-- ==== Sys2Proof/Tests/Slice0.lean ====
section
/-! SUPPORT. Words written out from spec/30_encoding.md R55 to R57, vectors of spec/95_test_vectors.md, and for each
statement with hypotheses a witness that meets them all. -/

namespace Sys2Proof.Tests

open Sys2Proof Sys2Proof.Machine

/-! ### Helpers -/

/-- A hard-reset block of depth 128 with an unbounded `output_buffer`. -/
def blank : State := { State.reset with extraSlots := 0, outCap := none }

/-- The block after `CONFIG 128, 4`. -/
def opened : State :=
  { blank with blockSize := 128, miniBlockCount := 4, miniBlockSize := 32, configured := true
               pd := { cells := [], zeroed := 128, draw := 0 } }

/-- An open page of `total` values, the last one `prev`, with these pending deltas. -/
def page (total first prev : Word) (pending : Word) (least : Word) (cells : List (Nat × Word)) : State :=
  { opened with totalValueCount := total, firstValue := first, previousValue := prev, pendingCount := pending
                minDelta := least, pd := { cells := cells, zeroed := 128, draw := 0 } }

/-- A page with one pending delta, 5. -/
def onePending : State := page 2 10 15 1 5 [(0, 5)]

/-- A page whose next value fills the block: 127 deltas of 0 are pending. -/
def nearlyFull : State := page 128 7 7 127 0 []

/-- A page whose counter is at its end (no delta pending, spec/41_write.md R77). -/
def countAtEnd : State := page 0xFFFFFFFF#32 0 0 126 0 []

/-- A block with a fault recorded. -/
def faulted : State := { opened with err := 2 }

/-- A page after FINISH. -/
def finished : State := { page 1 9 9 0 0x7FFFFFFF#32 [] with finalized := true }

/-- What a result satisfies where it is a next state. -/
def holds (r : Result) (p : State → Bool) : Bool :=
  match r with
  | .next s => p s
  | .fault _ => false
  | .refused _ => false

theorem next_of_holds {r : Result} {p : State → Bool} (h : holds r p = true) : ∃ t, r = .next t ∧ p t = true := by
  cases r with
  | next s => exact ⟨s, rfl, h⟩
  | fault f => cases h
  | refused f => cases h

/-- Whether a flush ran to its end. -/
def flushes (r : FlushResult) : Bool :=
  match r with
  | .flushed _ => true
  | .exhausted _ => false
  | .broken _ => false

theorem flushed_of_flushes {r : FlushResult} (h : flushes r = true) : ∃ t, r = .flushed t := by
  cases r with
  | flushed s => exact ⟨s, rfl⟩
  | exhausted s => cases h
  | broken f => cases h

/-! ### WellFormed and decoding -/

theorem test_config_mc_24_bits_refused : (Instr.config 128 0x01000000#32).wellFormed = false := by decide
theorem test_config_mc_largest_accepted : (Instr.config 128 0x00FFFFFF#32).wellFormed = true := by decide

/-- `CONFIG 0x80, 4`: op 0000_0001, b 0x000004, a 0x00000080. -/
theorem test_decode_config :
    decode 0b0000000100000000000000000000010000000000000000000000000010000000#64 = .command (.config 128 4) := by decide
/-- `WRITE -2^31 + 1`: op 0000_0010, b 0, a 0x80000001. -/
theorem test_decode_write :
    decode 0b0000001000000000000000000000000010000000000000000000000000000001#64 =
      .command (.write 0x80000001#32) := by decide
/-- `FINISH`: op 0000_0011, b 0, a 0. -/
theorem test_decode_finish :
    decode 0b0000001100000000000000000000000000000000000000000000000000000000#64 = .command .finish := by decide
/-- `RESET`: op 0000_0100, b 0, a 0. -/
theorem test_decode_reset :
    decode 0b0000010000000000000000000000000000000000000000000000000000000000#64 = .command .reset := by decide
/-- Reserved words (spec/95_test_vectors.md 2.7, spec/30_encoding.md R58). -/
theorem test_decode_reserved :
    decode 0#64 = .reserved .opcode ∧ decode 0x0500000000000000#64 = .reserved .opcode ∧
    decode 0xFF00000000000000#64 = .reserved .opcode ∧ decode 0x0280000000000000#64 = .reserved .fieldB ∧
    decode 0x0400000100000000#64 = .reserved .fieldB ∧ decode 0x0480000080000000#64 = .reserved .fieldB ∧
    decode 0x0400000080000000#64 = .reserved .fieldA := by decide
theorem test_decodeTableWord :
    decodeTableWord 64 0x0100000400000080 = some (.config 128 4) ∧ decodeTableWord 64 0 = none := by decide
theorem test_fetch_word_from_reset :
    holds (step (State.reset.withFetchWord 64 0x0100000400000080)) (fun t => t.configured && t.miniBlockSize == 32) =
      true := by decide

/-! ### One command (spec/95_test_vectors.md 2.1 to 2.7) -/

theorem test_config_opens : holds (exec (.config 128 4) blank) (fun t => t.miniBlockSize == 32 && t.status == 0x08#8) = true := by
  decide
theorem test_config_refuses_narrow_mini_blocks :
    holds (exec (.config 128 32) blank) (fun t => t.status == 0x01#8 && t.blockSize == 0) = true := by decide
/-- 2.2: `WRITE 70` after 100, 90, 95. -/
theorem test_write_tracks_minimum :
    holds (exec (.write 70) (page 3 100 95 2 (-10) [(0, -10), (1, 5)])) (fun t =>
      t.totalValueCount == 4 && t.previousValue == 70 && t.pendingCount == 3 && t.minDelta == 0xFFFFFFE7#32 &&
      t.pd.read 2 == 0xFFFFFFE7#32 && t.pd.read 1 == 5) = true := by decide
/-- Part 1, S3: the delta from -2^31 to 2^31 - 1 wraps to -1. -/
theorem test_write_wraps :
    holds (exec (.write 0x7FFFFFFF#32) (page 1 0x80000000#32 0x80000000#32 0 0x7FFFFFFF#32 [])) (fun t =>
      t.pd.read 0 == 0xFFFFFFFF#32 && t.minDelta == 0xFFFFFFFF#32 && t.status == 0x08#8) = true := by decide
/-- 2.3, F-b: the payload of 10, 11, 13, 16. -/
theorem test_finish_payload :
    holds (exec .finish (page 4 10 16 3 1 [(0, 1), (1, 2), (2, 3)])) (fun t =>
      t.payQueue.map PayBeat.data == [0x80, 0x01, 0x04, 0x04, 0x0A, 0x02, 0x02, 0, 0, 0, 0x24, 0, 0, 0, 0, 0, 0, 0] &&
      t.status == 0x18#8) = true := by decide
/-- Part 1, S3: the payload of -2^31, 2^31 - 1. -/
theorem test_finish_first_value :
    holds (exec .finish (page 2 0x80000000#32 0x7FFFFFFF#32 1 (-1) [(0, -1)])) (fun t =>
      t.payQueue.map PayBeat.data ==
        [0x80, 0x01, 0x04, 0x02, 0x80, 0x80, 0x80, 0x80, 0x08, 0x01, 0, 0, 0, 0]) = true := by decide
theorem test_reset_clears :
    holds (exec .reset onePending) (fun t =>
      t.totalValueCount == 0 && t.pendingCount == 0 && t.minDelta == 0x7FFFFFFF#32 && t.pd.read 0 == 0 &&
      t.blockSize == 128 && t.status == 0x08#8) = true := by decide
theorem test_reset_reopens_finished : holds (exec .reset finished) (fun t => t.phase == .opened) = true := by decide

/-! ### Internal operations (spec/43_bitpack.md, spec/44_varint.md) -/

/-- 2.3, F-a: group 0 of width 5. -/
theorem test_pack8_width_5 : pack8 5 15 30 0 25 0 0 0 0 = [0xCF, 0x83, 0x0C, 0x00, 0x00] := by decide
theorem test_uvarint32 : uvarint32 128 = [0x80, 0x01] ∧ uvarint32 127 = [0x7F] ∧
    uvarint32 0xFFFFFFFF#32 = [0xFF, 0xFF, 0xFF, 0xFF, 0x0F] := by decide
theorem test_zigzag32 : zigzag32 (-25) = 49 ∧ zigzag32 0x80000000#32 = 0xFFFFFFFF#32 ∧ zigzag32 1 = 2 := by decide
theorem test_assemble_text :
    assembleText ['C', 'O', 'N', 'F', 'I', 'G', ' ', '0', 'x', '8', '0', ',', ' ', '4', ' ', ';', 'x'] =
      some [0x0100000400000080#64] ∧
    assembleText ['W', 'R', 'I', 'T', 'E', ' ', '-', '1'] = some [0x02000000FFFFFFFF#64] := by decide

/-! ### The invariants on small states -/

theorem blank_inv : StateInv blank :=
  ⟨⟨List.Pairwise.nil, by decide⟩, by decide, rfl, fun h => absurd h (by decide), fun _ => ⟨rfl, rfl, rfl, rfl, rfl, rfl, rfl⟩,
    fun _ h => absurd h (by decide)⟩

theorem opened_config : ConfigInv opened := ⟨by decide, by decide, by decide⟩

theorem opened_inv : StateInv opened :=
  ⟨⟨List.Pairwise.nil, by decide⟩, by decide, rfl, fun _ => opened_config, fun h => absurd h (by decide),
    fun _ _ => ⟨by decide, by decide, by decide, by decide, by decide, by decide, by decide⟩⟩

theorem onePending_inv : StateInv onePending :=
  ⟨⟨by decide, by decide⟩, by decide, rfl, fun _ => ⟨by decide, by decide, by decide⟩, fun h => absurd h (by decide),
    fun _ _ => ⟨by decide, by decide, by decide, fun _ => ⟨0, by decide, by decide⟩, by decide, by decide, by decide⟩⟩

theorem onePending_whole : WholeBlocksInv onePending := fun _ _ => ⟨[], by decide, rfl⟩

/-! ### Witnesses: each statement's hypotheses, clause by clause -/

theorem witness_DecodeFollowsOpcodeMap :
    0x01FFFFFFFFFFFFFF#64 &&& 0xFF00000000000000#64 = 0x0100000000000000#64 ∧
    0x02000000FFFFFFFF#64 &&& 0xFFFFFFFF00000000#64 = 0x0200000000000000#64 ∧
    0x0300000000000000#64 &&& 0xFFFFFFFFFFFFFFFF#64 = 0x0300000000000000#64 ∧
    0x0400000000000000#64 &&& 0xFFFFFFFFFFFFFFFF#64 = 0x0400000000000000#64 ∧
    0x0200000100000000#64 &&& 0xFF00000000000000#64 ≠ 0x0100000000000000#64 ∧
    0x0200000100000000#64 &&& 0xFFFFFFFF00000000#64 ≠ 0x0200000000000000#64 ∧
    0x0200000100000000#64 &&& 0xFFFFFFFFFFFFFFFF#64 ≠ 0x0300000000000000#64 ∧
    0x0200000100000000#64 &&& 0xFFFFFFFFFFFFFFFF#64 ≠ 0x0400000000000000#64 := by decide

theorem witness_DecodeInvertsEncode :
    (Instr.config 0xFFFFFFFF#32 0x00FFFFFF#32).wellFormed = true ∧ (Instr.write 0xFFFFFFFF#32).wellFormed = true ∧
    Instr.finish.wellFormed = true ∧ Instr.reset.wellFormed = true := by decide

theorem witness_EncodeInvertsDecode :
    decode 0x01FFFFFF00000000#64 = .command (.config 0 0x00FFFFFF#32) ∧
    decode 0x02000000FFFFFFFF#64 = .command (.write 0xFFFFFFFF#32) := by decide

theorem witness_PseudoInstructionsExpand : ([-2147483648, 4294967295] : List Int) ≠ [] := by decide

/-- Also of ReservedWordIsIllegal's premises on the state. -/
theorem witness_StepRunsDecodedInstr :
    let s := opened.withFetchWord 64 0x0200000000000007
    s.inputs = .command 0x0200000000000007#64 :: [] ∧ s.rspQueue = [] ∧ s.payQueue = [] ∧ s.err = 0 ∧
    decode 0x0200000000000007#64 = .command (.write 7) := by decide

theorem witness_StepHoldsWordUntilTaken :
    let r : RspBeat := { status := 0x18#8, hasPayload := true }
    let p : PayBeat := { data := 1, last := true }
    let s := { finished with inputs := [.command 0x0400000000000000#64], rspQueue := [r], payQueue := [p] }
    let t := { s with rspQueue := [] }
    s.inputs = .command 0x0400000000000000#64 :: [] ∧ s.rspQueue = r :: [] ∧
    t.inputs = .command 0x0400000000000000#64 :: [] ∧ t.rspQueue = [] ∧ t.payQueue = p :: [] := by decide

/-- Also of ParametersNeverChange. -/
theorem witness_TakenBeatsNeverChange :
    ∃ t, step (opened.withFetchWord 64 0x0300000000000000) = .next t ∧ (t.payQueue != []) = true :=
  next_of_holds (by decide)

◆ Exercise:
Please give an exact copy of the lines above, beginning with the line containing "statement with hypotheses" and running through the line containing "pendingCount := pending", and of no other lines.

◆ Completed exercise:
statement with hypotheses a witness that meets them all. -/

namespace Sys2Proof.Tests

open Sys2Proof Sys2Proof.Machine

/-! ### Helpers -/

/-- A hard-reset block of depth 128 with an unbounded `output_buffer`. -/
def blank : State := { State.reset with extraSlots := 0, outCap := none }

/-- The block after `CONFIG 128, 4`. -/
def opened : State :=
  { blank with blockSize := 128, miniBlockCount := 4, miniBlockSize := 32, configured := true
               pd := { cells := [], zeroed := 128, draw := 0 } }

/-- An open page of `total` values, the last one `prev`, with these pending deltas. -/
def page (total first prev : Word) (pending : Word) (least : Word) (cells : List (Nat × Word)) : State :=
  { opened with totalValueCount := total, firstValue := first, previousValue := prev, pendingCount := pending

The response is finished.